On one level, it’s promising. This is how paradigmatic change happens. What we’re arguing about now is basically whether Biden is going to invest a couple of trillion dollars into green infrastructure and green technology, and whether he can get that through Congress. Insofar as there’s any regulatory part of that at all, it’s going to be very, very modest. There won’t be an economy-wide cap or tax or anything like that. 

How should we think about the concept of sustainability? 

Sustainability is such a gauzy, hand-wavy concept, though I find even myself using it sometimes. Insofar as “sustainability” suggests that there’s some set of natural limits that we need to keep human societies within, I think it’s just nonsense. We’ve been modifying natural environments on this planet to support numbers of humans that are much greater today than could have ever been supported even 100 or 1,000 years ago, let alone 10,000 or 100,000 years ago. There is, of course, some theoretical limit to how much energy we can harness or use, but we’re nowhere close to that.

If you have cheap, clean energy, you can ultimately solve everything else. I would offer an alternate framework for sustainability. I think what we would like is for large populations of humans to be able to live materially comfortable and prosperous lives, to pursue their imaginations, their dreams, and their ideas of what a good life is. I think it’s very hard for us, sitting here today, to know what the average person or someone in 2100 will think that is, and to do that in ways that preserve as much of our deep evolutionary ecological inheritance as possible, which was always already shaped by human agency and will continue to be. And that might mean that we do end up removing carbon and geoengineering the planet to have that 1950 or an 1850 climate, for that matter. It might mean that we decide to bring mammoths back, or to genetically modify the Great Barrier Reef so that it can supply the warmer oceans, or something else. I don’t know. 

I want to give people living in the future the options, choices, agency, and the ability to make those decisions on their own terms. I don’t know if you would call that “sustainability” or something else, but that’s the future that I think we ought to create for those who come after us. We can do that by building out the knowledge base, technology base, wealth base, and resource base that will make that possible. Do we have functioning institutions that are adaptive and democratic, and that can navigate what are always going to be trade-offs? That’s the future that I think we ought to be pursuing.

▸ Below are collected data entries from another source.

-- ==== Sys2Proof/Machine/Bits.lean ====
section
/-! DEFINITION. Bit fields and byte order (R4: bit 0 least significant, least significant byte first). -/

namespace Sys2Proof.Machine

/-- Field [hi:lo] of a word. -/
def bits (w hi lo : Nat) : Nat := (w >>> lo) % 2 ^ (hi + 1 - lo)

/-- Bit [n] of a word. -/
def bit (w n : Nat) : Bool := w.testBit n

/-- The number a list of bytes holds, least significant byte first. -/
def leNat : List Byte → Nat
  | [] => 0
  | b :: t => b.toNat + 256 * leNat t

/-- The `n` bytes of a number, least significant byte first. -/
def leBytes : Nat → Nat → List Byte
  | 0, _ => []
  | n + 1, v => BitVec.ofNat 8 v :: leBytes n (v / 256)

/-- The number a list of bytes holds, most significant byte first (RFC 8017). -/
def beNat (l : List Byte) : Nat := leNat l.reverse

/-- The `n` bytes of a number, most significant byte first. -/
def beBytes (n v : Nat) : List Byte := (leBytes n v).reverse

/-- The value of an n-bit two's complement field. -/
def signed (n v : Nat) : Int := if v < 2 ^ (n - 1) then (v : Int) else (v : Int) - 2 ^ n

/-- The n-bit two's complement field of a value. -/
def twos (n : Nat) (v : Int) : Nat := (v % (2 ^ n : Int)).toNat

/-- Division rounded up. -/
def cdiv (a b : Nat) : Nat := (a + b - 1) / b

/-- The next multiple of `b` at or after `a`. -/
def roundUp (a b : Nat) : Nat := cdiv a b * b

/-- 1 for true. -/
def b2n (b : Bool) : Nat := if b then 1 else 0

/-- A record of fields, each with its width, packed from bit 0 upward. -/
def packFields : List (Nat × Nat) → Nat
  | [] => 0
  | (w, v) :: t => v % 2 ^ w + 2 ^ w * packFields t

/-- `l` cut or padded with zero bytes to `n` bytes. -/
def fitBytes (n : Nat) (l : List Byte) : List Byte := l.take n ++ List.replicate (n - l.length) 0

/-- The numbers `a`, `a + 1`, … of which there are `n`. -/
def span (a n : Nat) : List Nat := (List.range n).map (a + ·)

end Sys2Proof.Machine
end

What’s next for the ecomodernist movement?

I think the movement is growing in a bunch of ways. I’ve always had a “let a thousand flowers bloom” approach. We have ecomodernist socialists and ecomodernist libertarians, which I think creates a healthy tension in orienting us towards modernization, development, growth, technology, and how those things can serve the environment. I think we have a set of institutions that are still very nascent. Breakthrough Institute is one of them, maybe the original. But there’s many more people doing ecomodernist things and thinking like ecomodernists to varying degrees and I would expect that to continue to grow. When I think about some of our work, I’d like to create more capability to build these networks and institutions in emerging economies, which is where I think most of the human and environmental future is going to be determined. 

I think we’re in a very transitional time. Politics in the industrialized world is shifting in a bunch of ways. Conservatism does not look like what it looked like for the last 40 or 50 years. I think, in some interesting ways, neither does the left. I think how that sorts out and how ecomodernism will fit into this world is still to be written.

I’m as interested as anyone is in what Biden is going to do on climate. Will there be a sustainable coalition around climate change issues? What will the political right look like, post-Trump? And depending on how those play out, I think there are lots of interesting ways that ecomodernism may fit into the picture.